• About this exercise
Repeat exactly, and only, the lines below starting at the line that contains "decide (x.slotBytes %" and ending at the line that contains "(List.range tys.length).map (fun k => (rows.map", inclusive of both.

(Saved entries)
-- ==== Sys2Proof/Machine/Batch.lean ====
section
/-! DEFINITION. Batches and pacing: pipelines, batch slots, emits, rejected rows, release, delivery, low water and the
host share (chapter 17). -/

namespace Sys2Proof.Machine

/-! ## Pipelines (R473, R474) -/

/-- PIPE of a pipeline record. -/
def Pipe.num (x : Pipe) : Nat := recF x.rec_ 4 0
/-- FORMAT: an Arrow record batch. -/
def Pipe.arrow (x : Pipe) : Bool := recB x.rec_ 5
/-- RELEASE: HELD. -/
def Pipe.held (x : Pipe) : Bool := recB x.rec_ 6
/-- DELIVERY: PUSH. -/
def Pipe.push (x : Pipe) : Bool := recB x.rec_ 7
/-- ORDINAL. -/
def Pipe.ordinal (x : Pipe) : Bool := recB x.rec_ 8
/-- CLOSE_AT_TICK. -/
def Pipe.closeAtTick (x : Pipe) : Bool := recB x.rec_ 9
/-- PUSH_KIND: a host session. -/
def Pipe.toSession (x : Pipe) : Bool := recB x.rec_ 10
/-- NCOL. -/
def Pipe.ncol (x : Pipe) : Nat := recF x.rec_ 31 16
/-- BATCH_ROWS. -/
def Pipe.batchRows (x : Pipe) : Nat := recF x.rec_ 63 32
/-- SLOTS. -/
def Pipe.slots (x : Pipe) : Nat := recF x.rec_ 75 64
/-- SLOT_BYTES. -/
def Pipe.slotBytes (x : Pipe) : Nat := recF x.rec_ 127 96
/-- RING_BASE. -/
def Pipe.base (x : Pipe) : Nat := recF x.rec_ 179 128
/-- ROW_BYTES. -/
def Pipe.rowBytes (x : Pipe) : Nat := recF x.rec_ 223 192
/-- REJ_SLOTS. -/
def Pipe.rejSlots (x : Pipe) : Nat := recF x.rec_ 255 224
/-- REJ_BASE. -/
def Pipe.rejBase (x : Pipe) : Nat := recF x.rec_ 307 256
/-- LOW_WATER of the record. -/
def Pipe.lowWater (x : Pipe) : Nat := recF x.rec_ 335 320
/-- HOST_MAX. -/
def Pipe.hostMax (x : Pipe) : Nat := recF x.rec_ 351 336
/-- PUSH_DEV. -/
def Pipe.pushDev (x : Pipe) : Nat := recF x.rec_ 360 352
/-- PUSH_SESSION. -/
def Pipe.pushSession (x : Pipe) : Nat := recF x.rec_ 362 361
/-- PUSH_ADDR. -/
def Pipe.pushAddr (x : Pipe) : Nat := recF x.rec_ 435 384
/-- SHARE_SLOTS. -/
def Pipe.shareSlots (x : Pipe) : Nat := recF x.rec_ 447 436
/-- SHARE_BASE. -/
def Pipe.shareBase (x : Pipe) : Nat := recF x.rec_ 499 448

/-- A pipeline that no plan has declared. -/
def Pipe.atReset : Pipe := ⟨0, noPlan, none, 0, [], [], [], 0, false, []⟩

/-- Pipeline q. -/
def Work.pipe (w : Work) (q : Nat) : Pipe := smGet Pipe.atReset w.pipes q

/-- FILL of a pipeline (R478). -/
def Pipe.fill (x : Pipe) : Nat := (x.batches.filter (fun (b : BBatch) => decide (3 ≤ b.st))).length

/-- Pipeline q replaced; BQ_STATE shows its FILL and CLOSED. -/
def Work.setPipe (w : Work) (q : Nat) (x : Pipe) : Work :=
  (({ w with pipes := smSet Pipe.atReset w.pipes q x }).wr F.bqStateFill 0 q x.fill).wr F.bqStateClosed 0 q
    (x.batches.filter (fun (b : BBatch) => decide (b.st = 2))).length

/-- The head of a pipeline's queue shown: a batch that closes in an epoch moves it at the next tick (R24).
(Log entry 99, DEDUCED.) -/
def Work.showHead (w : Work) (q : Nat) : Work := w.wr F.bqStateSeqLo 0 q (w.pipe q).nextSeq

/-- A range of memory that a pipeline record names: in HBM, aligned, and in the plan's partition (R474). -/
def Work.pipeArea (w : Work) (p lo len align : Nat) : Bool :=
  decide (lo % align = 0) && decide (0 < len) && decide (regionOf lo = .hbm) && decide (regionOf (lo + len - 1) = .hbm) &&
    covered (w.partition p).ranges lo len

/-- The checks of R474 on a pipeline record. -/
def Work.pipeFails (w : Work) (p : Nat) (r : Rec) : List Nat :=
  let x : Pipe := { Pipe.atReset with rec_ := r }
  chk (recZero r [(15, 11), (95, 76), (191, 180), (319, 308), (383, 363), (511, 500)]) sRange ++
  chk (decide ((w.pipe x.num).plan = noPlan)) sRange ++
  chk (decide (1 ≤ x.batchRows) && decide (x.batchRows ≤ 65536) && decide (2 ≤ x.slots) && decide (0 < x.slotBytes) &&
    decide (x.slotBytes % 64 = 0) && decide (16 ≤ x.rejSlots) && decide (x.rejSlots ≤ 16777216) &&
    decide (x.lowWater ≤ x.slots)) sRange ++
  chk (if x.arrow then decide (1 ≤ x.ncol) && decide (x.ncol ≤ 8) && decide (x.rowBytes = 0)
    else decide (x.ncol = 0) && decide (x.rowBytes % 8 = 0) && decide (16 ≤ x.rowBytes) && decide (x.rowBytes ≤ 65536) &&
      decide (64 + x.batchRows * x.rowBytes ≤ x.slotBytes)) sRange ++
  chk (w.pipeArea p x.base (x.slots * x.slotBytes) 64 && w.pipeArea p x.rejBase (32 * x.rejSlots) 32 &&
    (decide (x.shareSlots = 0) || w.pipeArea p x.shareBase (256 * x.shareSlots) 256)) sRange

/-- A pipeline declared by PLAN_LOAD (R473). -/
def Work.declarePipe (w : Work) (p : Nat) (r : Rec) : Work :=
  let x : Pipe := { Pipe.atReset with rec_ := r, plan := p }
  (((w.setPipe x.num x).showHead x.num).wr F.bqLowWaterLowWater 0 x.num x.lowWater).wr F.bqStateLow 0 x.num 0

/-- The pipelines of a plan that is loaded anew are gone. -/
def Work.dropPipes (w : Work) (p : Nat) : Work :=
  (List.range 32).foldl (fun w q => if (w.pipe q).plan = p then (w.setPipe q Pipe.atReset).showHead q else w) w

/-! ## Batch slots (R475 to R478) -/

/-- Where batch n of a pipeline lies. -/
def Pipe.slotAt (x : Pipe) (n : Nat) : Nat := x.base + n % x.slots * x.slotBytes

/-- The slot of the next batch is FREE (R478). -/
def Pipe.slotFree (x : Pipe) : Bool :=
  !x.batches.any (fun (b : BBatch) => decide (b.seq % x.slots = x.nextSeq % x.slots))

/-- A type code is VARBIN. -/
def isVarbin (t : Nat) : Bool := decide (ETy.ofCode t = some .varbin)
/-- The width of a type code. -/
def codeWidth (t : Nat) : Nat := ((ETy.ofCode t).map ETy.width).getD 8

/-- VARBIN bytes of a value. -/
def BVal.bytes : BVal → List Byte
  | .str b => b
  | _ => []
/-- The bits of a fixed-width value; a null holds zeros. -/
def BVal.bits : BVal → Nat
  | .raw x => x
  | _ => 0

/-- A value by column of an open batch's row. -/
def BRow.col (r : BRow) (k : Nat) : BVal := getAt .none r.vals k

/-- The VARBIN bytes of each plan column in rows. -/
def varLens (tys : List Nat) (rows : List BRow) : List Nat :=
  (List.range tys.length).map (fun k => (rows.map (fun r => (r.col k).bytes.length)).foldl (· + ·) 0)

/-- The body bytes of an Arrow batch of n rows (R477): a validity bitmap for each plan column, every buffer on a 64 B
boundary, padded to one. (Log entry 98, DEDUCED.) -/
def arrowSize (ordinal : Bool) (tys : List Nat) (n : Nat) (vb : List Nat) : Nat :=
  let buf (pos len : Nat) : Nat := alignUp pos 64 + len
  let pos := buf (16 * (tys.length + if ordinal then 2 else 1)) (8 * n)
  let pos := if ordinal then buf pos (4 * n) else pos
  let pos := (tys.zip vb).foldl (fun pos (t : Nat × Nat) =>
    let vals := if isVarbin t.1 then 4 * (n + 1) else ceilDiv (n * codeWidth t.1) 8
    let pos := buf (buf pos vals) (ceilDiv n 8)
    if isVarbin t.1 then buf pos t.2 else pos) pos
  alignUp pos 64

/-- A column of an Arrow body: its type code, values, validity, and VARBIN bytes. -/
structure ACol where
  ty : Nat
  vals : List Byte
  valid : Option (List Byte)
  bytes : Option (List Byte)
  deriving DecidableEq, Repr

/-- The columns of an Arrow body (R477): row ids, ordinals, the plan's. -/
def arrowCols (ordinal : Bool) (tys : List Nat) (rows : List BRow) : List ACol :=
  let n := rows.length
  [⟨0x07, rows.flatMap (fun r => toBytes 8 r.id), none, none⟩] ++
  (if ordinal then [⟨0x06, rows.flatMap (fun r => toBytes 4 r.ord), none, none⟩] else []) ++
  (List.range tys.length).map (fun k =>
    let t := getAt 0 tys k
    let vs := rows.map (fun r => r.col k)
    let valid := toBytes (ceilDiv n 8) (vs.foldr (fun v acc => (if v = BVal.none then 0 else 1) + 2 * acc) 0)
    if isVarbin t then
      let offs := (vs.foldl (fun (p : List Nat × Nat) v => (p.1 ++ [p.2 + v.bytes.length], p.2 + v.bytes.length)) ([0], 0)).1
      ⟨t, offs.flatMap (toBytes 4), some valid, some (vs.flatMap BVal.bytes)⟩
    else
      ⟨t, toBytes (ceilDiv (n * codeWidth t) 8) (vs.foldr (fun v acc => v.bits + 2 ^ codeWidth t * acc) 0), some valid, none⟩)

/-- A buffer placed behind a body on a 64 B boundary: its offset, and the body. (Log entry 98, DEDUCED.) -/
def placeBuf (body b : List Byte) : Nat × List Byte :=
  let at_ := alignUp body.length 64
  (at_, body ++ List.replicate (at_ - body.length) 0 ++ b)

/-- An optional buffer placed: 0xFFFF_FFFF says that there is none. -/
def placeOpt (body : List Byte) : Option (List Byte) → Nat × List Byte
  | none => (0xFFFFFFFF, body)
  | some b => placeBuf body b

/-- The body of an Arrow batch (R477). (Log entry 98, DEDUCED.) -/
def arrowBody (cs : List ACol) : List Byte :=
  let hd := 16 * cs.length
  let (es, body) := cs.foldl (fun (p : List Byte × List Byte) c =>
    let (v, body) := placeBuf p.2 c.vals
    let (n, body) := placeOpt body c.valid
    let (b, body) := placeOpt body c.bytes
    (p.1 ++ toBytes 16 (v + n * 2 ^ 32 + b * 2 ^ 64 + c.ty * 2 ^ 96), body)) ([], List.replicate hd 0)
  let body := es ++ body.drop hd
  body ++ List.replicate (alignUp body.length 64 - body.length) 0

/-- A dense row (R476). -/
def denseRow (ordinal : Bool) (r : BRow) : List Byte :=
  toBytes 8 r.id ++ (if ordinal then toBytes 8 r.ord else []) ++ (r.col 0).bytes

/-- The body of the open batch. -/
def Pipe.body (x : Pipe) : List Byte :=
  let rows := x.rows.reverse
  if x.arrow then arrowBody (arrowCols x.ordinal (x.types.getD []) rows) else rows.flatMap (denseRow x.ordinal)

/-- Bytes that the engine writes to a ring of a plan; what meets no memory faults the plan (R115, R675). -/
def Work.ringWrite (w : Work) (die plan a : Nat) (bs : List Byte) : Work :=
  if w.mapped a bs.length then w.write a bs else w.unmappedBy die plan 0 a

/-- The header of a batch (R475). -/
def Pipe.header (x : Pipe) (seq rows tick : Nat) (isPartial : Bool) (body : List Byte) : List Byte :=
  toBytes 64 (x.num + (if x.arrow then 32 else 0) + (if isPartial then 64 else 0) + (if x.ordinal then 128 else 0) +
    rows * 2 ^ 32 + seq % 2 ^ 64 * 2 ^ 64 + tick % 2 ^ 64 * 2 ^ 128 + body.length * 2 ^ 192 + crc32c body * 2 ^ 256)

/-- The open batch closes (R475, R480, R481): READY at once under EARLY, else until R487 releases it (R486). -/
def Work.closeBatch (w : Work) (die q : Nat) (isPartial : Bool) : Work :=
  let x := w.pipe q
  let body := x.body
  let w := w.ringWrite die x.plan (x.slotAt x.nextSeq) (x.header x.nextSeq x.rows.length w.tickNo isPartial body ++ body)
  let b : BBatch := ⟨x.nextSeq, if x.held then 2 else 3, w.tickNo, 0⟩
  let w := w.setPipe q { x with nextSeq := x.nextSeq + 1, rows := [], batches := x.batches ++ [b] }
  let w := { w with marks := { w.marks with batches := w.marks.batches ++ [(q, x.nextSeq)] } }
  w.bump F.bqStatBatches 0 q

/-! ## Rejected rows (R483, R484) -/

/-- A row taken out of the run of a pending-reject entry: its reason and status, and the table (R483). -/
def takeReject (sel r : Nat) : List Rej → Option ((Nat × Nat) × List Rej)
  | [] => none
  | e :: es =>
    if e.sel = sel ∧ e.first ≤ r ∧ r < e.first + e.count then
      let parts := [{ e with count := r - e.first }, { e with first := r + 1, count := e.first + e.count - r - 1 }]
      some ((e.reason, e.status), parts.filter (fun p => p.count ≠ 0) ++ es)
    else (takeReject sel r es).map (fun p => (p.1, e :: p.2))

/-- A reject record written to the pipeline's reject ring (R484). (Log entry 101, DEDUCED.) -/
def Work.rejectRow (w : Work) (die q id ord reason status : Nat) : Work :=
  let x := w.pipe q
  let n := w.rd F.bqStatRejects 0 q
  let w := w.ringWrite die x.plan (x.rejBase + 32 * (n % x.rejSlots)) (toBytes 32 (id % 2 ^ 64 + status * 2 ^ 64 +
    reason * 2 ^ 80 + (if x.ordinal then ord else 0) * 2 ^ 88 + w.tickNo % 2 ^ 64 * 2 ^ 128 + q * 2 ^ 192))
  (w.setPipe q { x with rejected := x.rejected + 1 }).bump F.bqStatRejects 0 q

• Answer box
    decide (x.slotBytes % 64 = 0) && decide (16 ≤ x.rejSlots) && decide (x.rejSlots ≤ 16777216) &&
    decide (x.lowWater ≤ x.slots)) sRange ++
  chk (if x.arrow then decide (1 ≤ x.ncol) && decide (x.ncol ≤ 8) && decide (x.rowBytes = 0)
    else decide (x.ncol = 0) && decide (x.rowBytes % 8 = 0) && decide (16 ≤ x.rowBytes) && decide (x.rowBytes ≤ 65536) &&
      decide (64 + x.batchRows * x.rowBytes ≤ x.slotBytes)) sRange ++
  chk (w.pipeArea p x.base (x.slots * x.slotBytes) 64 && w.pipeArea p x.rejBase (32 * x.rejSlots) 32 &&
    (decide (x.shareSlots = 0) || w.pipeArea p x.shareBase (256 * x.shareSlots) 256)) sRange

/-- A pipeline declared by PLAN_LOAD (R473). -/
def Work.declarePipe (w : Work) (p : Nat) (r : Rec) : Work :=
  let x : Pipe := { Pipe.atReset with rec_ := r, plan := p }
  (((w.setPipe x.num x).showHead x.num).wr F.bqLowWaterLowWater 0 x.num x.lowWater).wr F.bqStateLow 0 x.num 0

/-- The pipelines of a plan that is loaded anew are gone. -/
def Work.dropPipes (w : Work) (p : Nat) : Work :=
  (List.range 32).foldl (fun w q => if (w.pipe q).plan = p then (w.setPipe q Pipe.atReset).showHead q else w) w

/-! ## Batch slots (R475 to R478) -/

/-- Where batch n of a pipeline lies. -/
def Pipe.slotAt (x : Pipe) (n : Nat) : Nat := x.base + n % x.slots * x.slotBytes

/-- The slot of the next batch is FREE (R478). -/
def Pipe.slotFree (x : Pipe) : Bool :=
  !x.batches.any (fun (b : BBatch) => decide (b.seq % x.slots = x.nextSeq % x.slots))

/-- A type code is VARBIN. -/
def isVarbin (t : Nat) : Bool := decide (ETy.ofCode t = some .varbin)
/-- The width of a type code. -/
def codeWidth (t : Nat) : Nat := ((ETy.ofCode t).map ETy.width).getD 8

/-- VARBIN bytes of a value. -/
def BVal.bytes : BVal → List Byte
  | .str b => b
  | _ => []
/-- The bits of a fixed-width value; a null holds zeros. -/
def BVal.bits : BVal → Nat
  | .raw x => x
  | _ => 0

/-- A value by column of an open batch's row. -/
def BRow.col (r : BRow) (k : Nat) : BVal := getAt .none r.vals k

/-- The VARBIN bytes of each plan column in rows. -/
def varLens (tys : List Nat) (rows : List BRow) : List Nat :=
  (List.range tys.length).map (fun k => (rows.map (fun r => (r.col k).bytes.length)).foldl (· + ·) 0)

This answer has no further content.